Christopher Stephen Young (24 December 1878 – 6 October 1915) was an Irish hurler. His championship career at senior level with the Cork county team lasted from 1901 until 1906.

Life
Raised in the Lough area of Cork, Young was one of eight children born to the former Mary Daly and Peter Young. After a brief education he joined many of his other siblings and worked as a milk vendor. Young first played competitive hurling with the St Finbarr's club. Throughout his club career he won three county senior championship medals.

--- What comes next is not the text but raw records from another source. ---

/-! ## The steps of a context -/

/-- R34 to R37, R360 to R363, R377, R378, R387: the steps that a context takes by itself. Where another context of the core
is ready and the quantum is over, the context cannot issue, or it has met a wait that switches, the core goes to that context
instead; otherwise an attempt to issue waits a clock cycle with its schedule time standing still, or something else goes
before the bundle, or the bundle opens, and no token is asked for it any more. Results that are due land; a cluster whose wake
is due comes back with its tiles reset; the pending interrupt of highest priority is taken at the boundary of the context that holds its core, with TEPC the
next bundle and SLOT as it was; TIMECMP and NOTIFY raise their interrupts; a debug stop and a pre-emption are noted, and ended
or taken, what Watia has written into a stopped context being there as it goes on, every tree in it well formed with its
depths derived (R319, R320). Nothing else changes. Of what it says the
model's own choices are those of log entries 8, 21, 24, 45, 47, 84 and 89. -/
def Obligations.ContextSteps : Prop :=
  ∀ (s : State), let x := s.move.x
    let c := s.ctx x
    let only := fun (i : Instr) (d : Ctx) => ∃ t, exec i s = .next t ∧ OnlyContext x s t ∧ t.ctx x = d
    let still := fun (i : Instr) => ∃ t, exec i s = .next t ∧ ∀ y, t.ctx y = s.ctx y
    let long := fun (w : Wait) => ∃ n, w.switchAfter = some n ∧
      n ≤ (if s.c.waitCause = BitVec.ofNat 8 w.cause then s.c.waitRun else 0)
    let stuck := fun (k : Ctx) => ∃ w t, s.tryIssue = .wait w t ∧ w.switchAfter = none ∧ k.waitRun ≠ 0 ∧
      k.waitCause = BitVec.ofNat 8 w.cause
    let expired := c.mode ≠ .run ∨ (c.sys.quantum.toNat ≤ (s.core (x / 4)).held ∧ ¬stuck c)
    (x = s.id → (s.core (x / 4)).holder.val = x % 4 → s.pkg.stage ≠ 0xE → c.task.isSome = true →
      (∀ y, s.nextReady = some y → expired → ∃ t, exec .issueBundle s = .next t ∧ t.id = y ∧ t.mem = s.mem) ∧
      (s.nextReady = none ∨ ¬expired →
        (∀ t, s.tryIssue = .instead t → exec .issueBundle s = .next (t.dropAsker (.bundle x))) ∧
        (∀ t, s.tryIssue = .opened t → exec .issueBundle s = .next (t.dropAsker (.bundle x))) ∧
        (∀ w t y, s.tryIssue = .wait w t → s.nextReady = some y → long w →
          exec .issueBundle s = .next t.switchNext) ∧
        (∀ w t, s.tryIssue = .wait w t → s.nextReady = none ∨ ¬long w →
          ∃ u, exec .issueBundle s = .next u ∧ u.c.sc = t.c.sc ∧ u.c.ssc = t.c.ssc ∧
            u.c.regs = t.c.regs ∧ u.c.flight = t.c.flight ∧ u.mem = t.mem ∧ u.c.waitCause = BitVec.ofNat 8 w.cause ∧
            u.c.waitRun = (if t.c.waitCause = BitVec.ofNat 8 w.cause then t.c.waitRun + 1 else 1) ∧
            u.pkg.tick = t.pkg.tick + t.clk))) ∧
    (∃ t, exec .exposedResultLanding s = .next t ∧ t.ctx x = c.landBy (s.reached c) ∧ (∀ y, y ≠ x → t.ctx y = s.ctx y) ∧
      t = { s with c := t.c, others := t.others, cores := t.cores } ∧
      ∀ n, t.core n = { s.core n with evsel := (t.core n).evsel, evcnt := (t.core n).evcnt }) ∧
    (let k : Fin 4 := Fin.ofNat 4 s.move.n
     (∀ sup due, c.clusters.get k = .waking sup due → due ≤ (if sup then c.ssc else c.sc) →
       ∃ t, exec .clusterWake s = .next t ∧ OnlyContext x s t ∧
         t.ctx x = { c with
          clusters := c.clusters.set k .awake
          regs := { c.regs with t := (t.ctx x).regs.t }
          flight := c.flight.map (·.outside k)
          aside := c.aside.map fun a => { a with flight := a.flight.map (·.outside k) } } ∧
         ∀ r : TReg, (t.ctx x).regs.t.get r =
           if r.val / 8 = k.val then { Tile.fresh with invalid := true } else c.regs.t.get r) ∧
     ((∀ sup due, c.clusters.get k = .waking sup due → (if sup then c.ssc else c.sc) < due) → still .clusterWake)) ∧
    (x = s.id → (s.core (x / 4)).holder.val = x % 4 → c.task.isSome = true → c.mode = .run → c.priv = .task →
      c.flight = [] → c.debugReq = false → c.preemptReq = false → s.breakpoint = none → (∀ k, c.clusters.get k = .awake ∨ c.clusters.get k = .asleep) →
      ∀ (pre post : List (BitVec 8)) (cause : BitVec 8) (val : Word),
        [(0x86 : BitVec 8), 0x82, 0x84, 0x81, 0x83, 0x87] = pre ++ cause :: post →
        (∀ e ∈ c.ipend, e.1 ∉ pre) → c.ipend.find? (fun e => e.1 == cause) = some (cause, val) →
        (c.sys.tvec = 0 → ∃ t, exec .takeInterrupt s = .next t ∧ t.mem = s.mem ∧
          t.c.mode = .exiting (BitVec.ofNat 26 (0x2000000 + 256 * cause.toNat)) true) ∧
        (c.sys.tvec ≠ 0 → ∃ t, exec .takeInterrupt s = .next t ∧ t.mem = s.mem ∧ t.id = s.id ∧
          t.c.sys = { c.sys with tcause := cause, tval := val, tepc := c.pc } ∧ t.c.priv = .sup ∧ t.c.pc = c.sys.tvec ∧
          t.c.ssc = 0 ∧ t.c.sc = c.sc ∧ t.c.aside = some ⟨c.regs.loops, c.lbuf, [], c.hist⟩ ∧ t.c.flight = [] ∧
          t.c.held = c.held ∧ t.c.regs = { c.regs with loops := [] } ∧
          (cause = 0x86 → t.c.mhalted = false) ∧ (cause ≠ 0x86 → t.c.mhalted = c.mhalted) ∧
          (∀ e ∈ c.ipend, e.1 ≠ cause → e ∈ t.c.ipend) ∧ (∀ e ∈ t.c.ipend, e.1 = cause → cause = 0x83))) ∧
    (∀ y, s.id = 4 * x + (s.core x).holder.val → s.nextReady = some y →
      let switched := fun (i : Instr) => ∃ t, exec i s = .next t ∧ t.id = y ∧ (t.core x).holder = Fin.ofNat 4 y ∧
        (t.core x).held = 0 ∧ (t.core x).readyAt = max (s.core x).readyAt s.pkg.tick + 4 * s.clk ∧ t.mem = s.mem ∧
        ∀ z, t.ctx z = { s.ctx z with ipend := (t.ctx z).ipend }
      (s.c.sys.quantum.toNat ≤ (s.core x).held → ¬stuck s.c → switched .quantumExpiry) ∧
      (s.c.task = none ∨ s.c.mode ≠ .run → switched .contextSwitch) ∧
      (s.c.task.isSome = true → s.c.mode = .run → ∀ w u, s.tryIssue = .wait w u → long w → switched .contextSwitch)) ∧
    (c.task.isSome = true → only .debugRequest { c with debugReq := true }) ∧
    (∀ d, c.mode = .debug d →
      let goes := fun (d : Ctx) => only .debugRelease { d with mode := .run, bpSkip := true, waitCause := 0x0B, waitRun := 0 }
      (s.move.edit = none → goes c) ∧
      (∀ e, s.move.edit = some e →
        let written := Tree.written c.regs.tree
        let put := fun (r : Regs) => { r with tree := written r.tree }
        let flight := fun (l : List Landing) => l.map (Landing.edited c.regs.tree)
        goes { c with
          regs := put e.regs, sys := e.sys, pc := e.pc, active := e.active, shadow := e.shadow, silo := e.silo
          held := e.held.map fun h => { h with regs := put h.regs }
          aside := e.aside.map fun a => { a with flight := flight a.flight }
          flight := flight e.flight, lbuf := e.lbuf, pbuf := e.pbuf, clusters := e.clusters } ∧
        (Tree.wellFormed c.regs.tree = true → Tree.wellFormed (written e.regs.tree) = true ∧
          ∀ l ∈ flight e.flight, ∀ u, Write.tree u ∈ l.writes → Tree.wellFormed u = true) ∧
        (Tree.wellFormed (Tree.derive e.regs.tree) = true → written e.regs.tree = Tree.derive e.regs.tree) ∧
        ∀ l ∈ e.flight, (∀ u, Write.tree u ∉ l.writes) → l ∈ flight e.flight)) ∧
    (x = s.id → c.preemptReq = true → c.task.isSome = true → c.mode = .run → c.flight = [] → c.debugReq = false →
      s.breakpoint = none → (∀ k, c.clusters.get k = .awake ∨ c.clusters.get k = .asleep) →
      only .preemption { c with mode := .preempting, preemptReq := false }) ∧
    (c.timecmp ≠ 0 → ∃ t, exec .timecmpMatch s = .next t ∧ c.timecmp.toNat ≤ t.time ∧ s.time ≤ t.time ∧
      t.ctx x = { c with timecmp := 0, ipend := (t.ctx x).ipend } ∧ (∀ y, y ≠ x → t.ctx y = s.ctx y) ∧ t.mem = s.mem ∧
      (c.task.isSome = true → ∃ v, ((0x81 : BitVec 8), v) ∈ (t.ctx x).ipend)) ∧
    (c.task.isSome = true → ∃ t, exec .notify s = .next t ∧ OnlyContext x s t ∧
      t.ctx x = { c with ipend := (t.ctx x).ipend } ∧ ((0x84 : BitVec 8), s.move.val) ∈ (t.ctx x).ipend ∧
      ∀ e ∈ (t.ctx x).ipend, e.1 = 0x84 → e.2 = s.move.val) ∧
    (c.task = none → still .notify) ∧
    (∃ t, exec .budgetPeriod s = .next t ∧ s.pkg.period < t.pkg.period ∧ t.pkg.period = t.time / 10000 ∧ t.mem = s.mem ∧
      (∀ y, t.ctx y = { s.ctx y with noticed := false }) ∧
      (∀ l ∈ s.sched.launches, ∀ b ∈ l.region.budgets, s.blockBudgets b ∈ t.pkg.budgets) ∧
      ∀ u ∈ t.pkg.used, u.2.1 ≤ s.budget u.1 0 ∧ u.2.2.1 ≤ s.budget u.1 1 ∧ u.2.2.2 ≤ s.budget u.1 2)
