-- ==== Sys2Proof/Laws/Frames.lean ====
section
/-! SUPPORT. Memory is unchanged by every operation and meaning below: what does not perform a store, load a sheaf or reset
a window leaves every byte alone. -/

namespace Sys2Proof.Machine

open Sys2Proof

/-- Where it answers a next state, memory is as before. -/
def Out.SameMem (s : State) (o : Out) : Prop := ∀ t, o = .next t → t.mem = s.mem

@[simp] theorem Out.sameMem_next (s t : State) : Out.SameMem s (.next t) ↔ t.mem = s.mem := by
  simp [Out.SameMem]

@[simp] theorem Out.sameMem_fault (s : State) (f : Fault) : Out.SameMem s (.fault f) := by
  intro t h
  cases h

@[simp] theorem foldl_mem {α : Type} (f : State → α → State) (hf : ∀ t x, (f t x).mem = t.mem) (l : List α)
    (s : State) : (l.foldl f s).mem = s.mem := by
  induction l generalizing s with
  | nil => rfl
  | cons a l ih => simp [ih, hf]

theorem ite_mem {p : Prop} [Decidable p] {a b : State} {m : Memory} (ha : a.mem = m) (hb : b.mem = m) :
    (if p then a else b).mem = m := by
  split <;> assumption

@[simp] theorem State.setCtx_mem (s : State) (x1 : Nat) (x2 : Ctx) : (State.setCtx s x1 x2).mem = s.mem := by
  unfold State.setCtx
  split <;> simp

@[simp] theorem State.modCtx_mem (s : State) (x1 : Nat) (x2 : Ctx → Ctx) : (State.modCtx s x1 x2).mem = s.mem := by
  unfold State.modCtx
  simp

@[simp] theorem State.focus_mem (s : State) (x1 : Nat) : (State.focus s x1).mem = s.mem := by
  unfold State.focus
  split <;> simp

@[simp] theorem State.mapCtx_mem (s : State) (x1 : Nat → Ctx → Ctx) : (State.mapCtx s x1).mem = s.mem := by
  unfold State.mapCtx
  simp

@[simp] theorem State.mapSaved_mem (s : State) (f : Ctx → Ctx) : (s.mapSaved f).mem = s.mem := rfl

@[simp] theorem State.modCore_mem (s : State) (x1 : Nat) (x2 : Core → Core) :
    (State.modCore s x1 x2).mem = s.mem := by
  unfold State.modCore
  simp

@[simp] theorem State.until_mem (s : State) (x1 : Nat) : (State.until s x1).mem = s.mem := by
  unfold State.until
  simp

@[simp] theorem State.wait_mem (s : State) (x1 : Nat) : (State.wait s x1).mem = s.mem := by
  unfold State.wait
  simp

@[simp] theorem State.freeBit_mem (s : State) : (State.freeBit s).2.mem = s.mem := by
  unfold State.freeBit
  simp

@[simp] theorem State.fill_mem (s : State) (x1 : Option Nat) (x2 : Region) (x3 : Nat) :
    (State.fill s x1 x2 x3).mem = s.mem := by
  unfold State.fill
  dsimp only
  (repeat' split) <;> simp

@[simp] theorem State.emit_mem (s : State) (x1 : Nat) (x2 : List Write) (x3 : Flags) :
    (State.emit s x1 x2 x3).mem = s.mem := by
  unfold State.emit
  simp

@[simp] theorem State.counterOvf_mem (s : State) (x1 : Nat) (x2 : Fin 8) :
    (State.counterOvf s x1 x2).mem = s.mem := by
  unfold State.counterOvf
  dsimp only
  (repeat' split) <;> simp

@[simp] theorem State.countIn_mem (s : State) (x1 : Nat) (x2 : Nat) (x3 : Nat) (x4 : Fin 8) :
    (State.countIn s x1 x2 x3 x4).mem = s.mem := by
  unfold State.countIn
  dsimp only
  (repeat' split) <;> simp

@[simp] theorem State.countUp_mem (s : State) (e : Counted) : (s.countUp e).mem = s.mem := by
  unfold State.countUp
  dsimp only
  split <;> simp

@[simp] theorem State.countFlush_mem (s : State) : s.countFlush.mem = s.mem := by
  unfold State.countFlush
  split <;> simp

@[simp] theorem State.countEv_mem (s : State) (x1 : Nat) (x2 : Nat) (x3 : Nat) :
    (State.countEv s x1 x2 x3).mem = s.mem := by
  unfold State.countEv
  split <;> simp

@[simp] theorem State.entryCycles_mem (s : State) : (State.entryCycles s).mem = s.mem := by
  unfold State.entryCycles
  simp

@[simp] theorem State.enter_mem (s : State) (x1 : BitVec 8) (x2 : Word) (x3 : VAddr) (x4 : Bool) (x5 :
    Option (Nat × Held × Split)) : (State.enter s x1 x2 x3 x4 x5).mem = s.mem := by
  unfold State.enter
  dsimp only
  (repeat' split) <;> simp

@[simp] theorem State.issueTrap_mem (s : State) (x1 : VAddr) (x2 : BitVec 8) (x3 : Word) :
    (State.issueTrap s x1 x2 x3).mem = s.mem := by
  unfold State.issueTrap
  simp

@[simp] theorem State.slotFault_mem (s : State) (x1 : BitVec 8) (x2 : Word) :
    (State.slotFault s x1 x2).mem = s.mem := by
  unfold State.slotFault
  simp

@[simp] theorem State.takeIrq_mem (s : State) : (State.takeIrq s).mem = s.mem := by
  unfold State.takeIrq
  split <;> simp

@[simp] theorem State.modQueue_mem (s : State) (x1 : Fin 64) (x2 : Queue → Queue) :
    (State.modQueue s x1 x2).mem = s.mem := by
  unfold State.modQueue
  simp

@[simp] theorem State.modBarrier_mem (s : State) (x1 : Nat) (x2 : Barrier → Barrier) :
    (State.modBarrier s x1 x2).mem = s.mem := by
  unfold State.modBarrier
  simp

@[simp] theorem State.modTrace_mem (s : State) (x1 : Nat) (x2 : DieTrace → DieTrace) :
    (State.modTrace s x1 x2).mem = s.mem := by
  unfold State.modTrace
  simp

@[simp] theorem State.modRing_mem (s : State) (x1 : Nat) (x2 : Bool) (x3 : Ring → Ring) :
    (State.modRing s x1 x2 x3).mem = s.mem := by
  unfold State.modRing
  simp

@[simp] theorem State.setReg_mem (s : State) (x1 : Nat) (x2 : Word) (x3 : Word) :
    (State.setReg s x1 x2 x3).mem = s.mem := by
  unfold State.setReg
  dsimp only
  repeat' apply ite_mem
  all_goals first
    | rfl
    | exact State.modQueue_mem _ _ _
    | exact State.modCtx_mem _ _ _
    | exact State.modBarrier_mem _ _ _
    | exact State.modRing_mem _ _ _ _
    | exact State.modCore_mem _ _ _
    | (split <;> rfl)

@[simp] theorem State.pctlStore_mem (s : State) (x1 : Nat) (x2 : List Byte) (x3 : Option Nat)
    (x4 : Option (Nat × Nat)) : (State.pctlStore s x1 x2 x3 x4).mem = s.mem := by
  unfold State.pctlStore
  simp

@[simp] theorem State.seeByte_mem (s : State) (x1 : Nat) (x2 : Byte) : (State.seeByte s x1 x2).2.mem = s.mem := by
  unfold State.seeByte
  split <;> simp

@[simp] theorem State.slotByte_mem (s : State) (x1 : Nat) : (State.slotByte s x1).2.mem = s.mem := by
  unfold State.slotByte
  split
  · rfl
  · split
    · split
      · rfl
      · exact State.seeByte_mem _ _ _
    · rfl
  · split
    · rfl
    · exact State.seeByte_mem _ _ _

@[simp] theorem State.slotBytes_mem (s : State) (x1 : Nat) (x2 : Nat) : (State.slotBytes s x1 x2).2.mem = s.mem := by
  induction x2 generalizing s x1 with
  | zero => rfl
  | succ n ih => simp [State.slotBytes, ih]

@[simp] theorem State.scratchMem_mem (s : State) (x1 : Memory) (x2 : Bool) (x3 : Nat) :
    (State.scratchMem s x1 x2 x3).2.mem = s.mem := by
  unfold State.scratchMem
  dsimp only
  (repeat' split) <;> simp

@[simp] theorem State.scratchByte_mem (s : State) (x1 : Memory) (x2 : List PStore) (x3 : Bool) (x4 : Nat) :
    (State.scratchByte s x1 x2 x3 x4).2.mem = s.mem := by
  unfold State.scratchByte
  dsimp only
  (repeat' split) <;> simp

@[simp] theorem State.scratchBytes_mem (s : State) (x1 : Memory) (x2 : List PStore) (x3 : Bool) (x4 : Nat) (n : Nat) :
    (State.scratchBytes s x1 x2 x3 x4 n).2.mem = s.mem := by
  induction n generalizing s x4 with
  | zero => rfl
  | succ n ih => simp [State.scratchBytes, ih]

@[simp] theorem State.dieWrap_mem (s : State) (x1 : Nat) : (State.dieWrap s x1).mem = s.mem := by
  unfold State.dieWrap
  dsimp only
  (repeat' split) <;> simp

@[simp] theorem State.countOne_mem (s : State) (x1 : Nat) (x2 : Nat) (x3 : Option Region) (x4 : Nat) :
    (State.countOne s x1 x2 x3 x4).mem = s.mem := by
  unfold State.countOne
  dsimp only
  (repeat' split) <;> simp

@[simp] theorem State.cacheOne_mem (s : State) (x1 : Option Region) (x2 : Nat) :
    (State.cacheOne s x1 x2).mem = s.mem := by
  unfold State.cacheOne
  dsimp only
  split <;> simp

@[simp] theorem State.cacheDies_mem (s : State) (x1 : Option Region) : (State.cacheDies s x1).mem = s.mem := by
  unfold State.cacheDies
  simp

@[simp] theorem State.rolled_mem (s : State) : (State.rolled s).mem = s.mem := by
  unfold State.rolled
  dsimp only
  split
  · rfl
  · simp

@[simp] theorem State.charge_mem (s : State) (x1 : Region) (x2 : Nat) (x3 : Nat) :
    (State.charge s x1 x2 x3).mem = s.mem := by
  unfold State.charge
  split <;> simp

@[simp] theorem State.chargeLines_mem (s : State) (x1 : Region) (x2 : List Nat) :
    (State.chargeLines s x1 x2).mem = s.mem := by
  unfold State.chargeLines
  split <;> simp

@[simp] theorem State.chargeReads_mem (s : State) (x1 : Region) (x2 : List Nat) :
    (State.chargeReads s x1 x2).mem = s.mem := by
  unfold State.chargeReads
  dsimp only
  split <;> simp

@[simp] theorem State.chargeIssue_mem (s : State) (f : Fetched) (x1 : List (Nat × Instr)) :
    (State.chargeIssue s f x1).mem = s.mem := by
  unfold State.chargeIssue
  split <;> simp

@[simp] theorem State.chargeErr_mem (s : State) (x off : Nat) : (s.chargeErr x off).mem = s.mem :=
  s.chargeReads_mem _ _

@[simp] theorem State.raisePub_mem (s : State) (x1 : Pub) (x2 : Stale → Bool) :
    (State.raisePub s x1 x2).mem = s.mem := by
  unfold State.raisePub
  simp

@[simp] theorem State.refresh_mem (s : State) (x1 : Nat) (x2 : BitVec 2) : (State.refresh s x1 x2).mem = s.mem := by
  unfold State.refresh
  simp

@[simp] theorem State.caughtUp_mem (s : State) (x1 : Nat) (x2 : Nat) (x3 : Nat) :
    (State.caughtUp s x1 x2 x3).mem = s.mem := by
  unfold State.caughtUp
  simp

@[simp] theorem State.release_mem (s : State) (r : Rel) : (s.release r).mem = s.mem := rfl

@[simp] theorem State.pubBytes_mem (s : State) (x1 x2 x3 x4 : Nat) (x5 : Pub) :
    (State.pubBytes s x1 x2 x3 x4 x5).mem = s.mem := by
  unfold State.pubBytes
  simp

@[simp] theorem State.windowStore_mem (s : State) (n off : Nat) (b : List Byte) (w k : Option (Nat × Nat)) :
    (s.windowStore n off b w k).mem = s.mem := by
  unfold State.windowStore
  split <;> simp

@[simp] theorem State.slotStore_mem (s : State) (x1 : Nat) (x2 : List Byte) :
    (State.slotStore s x1 x2).mem = s.mem := by
  unfold State.slotStore
  dsimp only
  split
  · exact State.pctlStore_mem ..
  · split
    · rfl
    · exact State.windowStore_mem ..
  · rfl

@[simp] theorem State.modHead_mem (s : State) (x1 : Nat) (x2 : Cmd → Cmd) : (State.modHead s x1 x2).mem = s.mem := by
  unfold State.modHead
  simp

@[simp] theorem State.fillSpan_mem (s : State) (x1 : Option Nat) (x2 : Region) (x3 : Nat) (x4 : Nat) :
    (State.fillSpan s x1 x2 x3 x4).mem = s.mem := by
  unfold State.fillSpan
  simp

@[simp] theorem State.tableRead_mem (s : State) (x1 : Nat) : (State.tableRead s x1).2.mem = s.mem := by
  unfold State.tableRead
  simp

@[simp] theorem State.advLoop_mem (s : State) (x1 : Gen) (x2 : List (Fin 4)) (x3 : Int) (x4 : Int) (x5 :
    Vector (BitVec 32) 4) : (State.advLoop s x1 x2 x3 x4 x5).2.mem = s.mem := by
  induction x2 generalizing s x3 x4 x5 with
  | nil => rfl
  | cons d ds ih =>
    simp only [State.advLoop]
    split
    · split
      · split <;> simp [ih]
      · rfl
    · split <;> simp [ih]

@[simp] theorem State.advance_mem (s : State) (x1 : Gen) (x2 : Word) : (State.advance s x1 x2).2.mem = s.mem := by
  unfold State.advance
  split
  · rfl
  · have h := State.advLoop_mem s x1 ((List.finRange 4).take (x1.ndim + 1)) 0 0 x1.ctr
    split
    · rename_i h1
      rw [h1] at h
      exact h
    · rename_i h1
      rw [h1] at h
      exact h

@[simp] theorem State.guarded_mem (s : State) (x1 : Guard) (x2 : State → State) (h_x2 : ∀ t, (x2 t).mem = t.mem) :
    Out.SameMem s (State.guarded s x1 x2) := by
  unfold State.guarded
  split <;> simp [h_x2]

@[simp] theorem State.when_mem (s : State) (x1 : Bool) (x2 : State → State) (h_x2 : ∀ t, (x2 t).mem = t.mem) :
    Out.SameMem s (State.when s x1 x2) := by
  unfold State.when
  split <;> simp [h_x2]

Young made his first appearance for the Cork senior team in August 1902 in what was the first round of the 1901 championship. He became a regular member of the team and played as a forward and as a goalkeeper at different times during his inter-county career. Young won his only All-Ireland medal in 1902, however, he made no appearance in the final but had played in the earlier rounds of the championship. He also won four Munster medals. Young played his last game for Cork in August 1907.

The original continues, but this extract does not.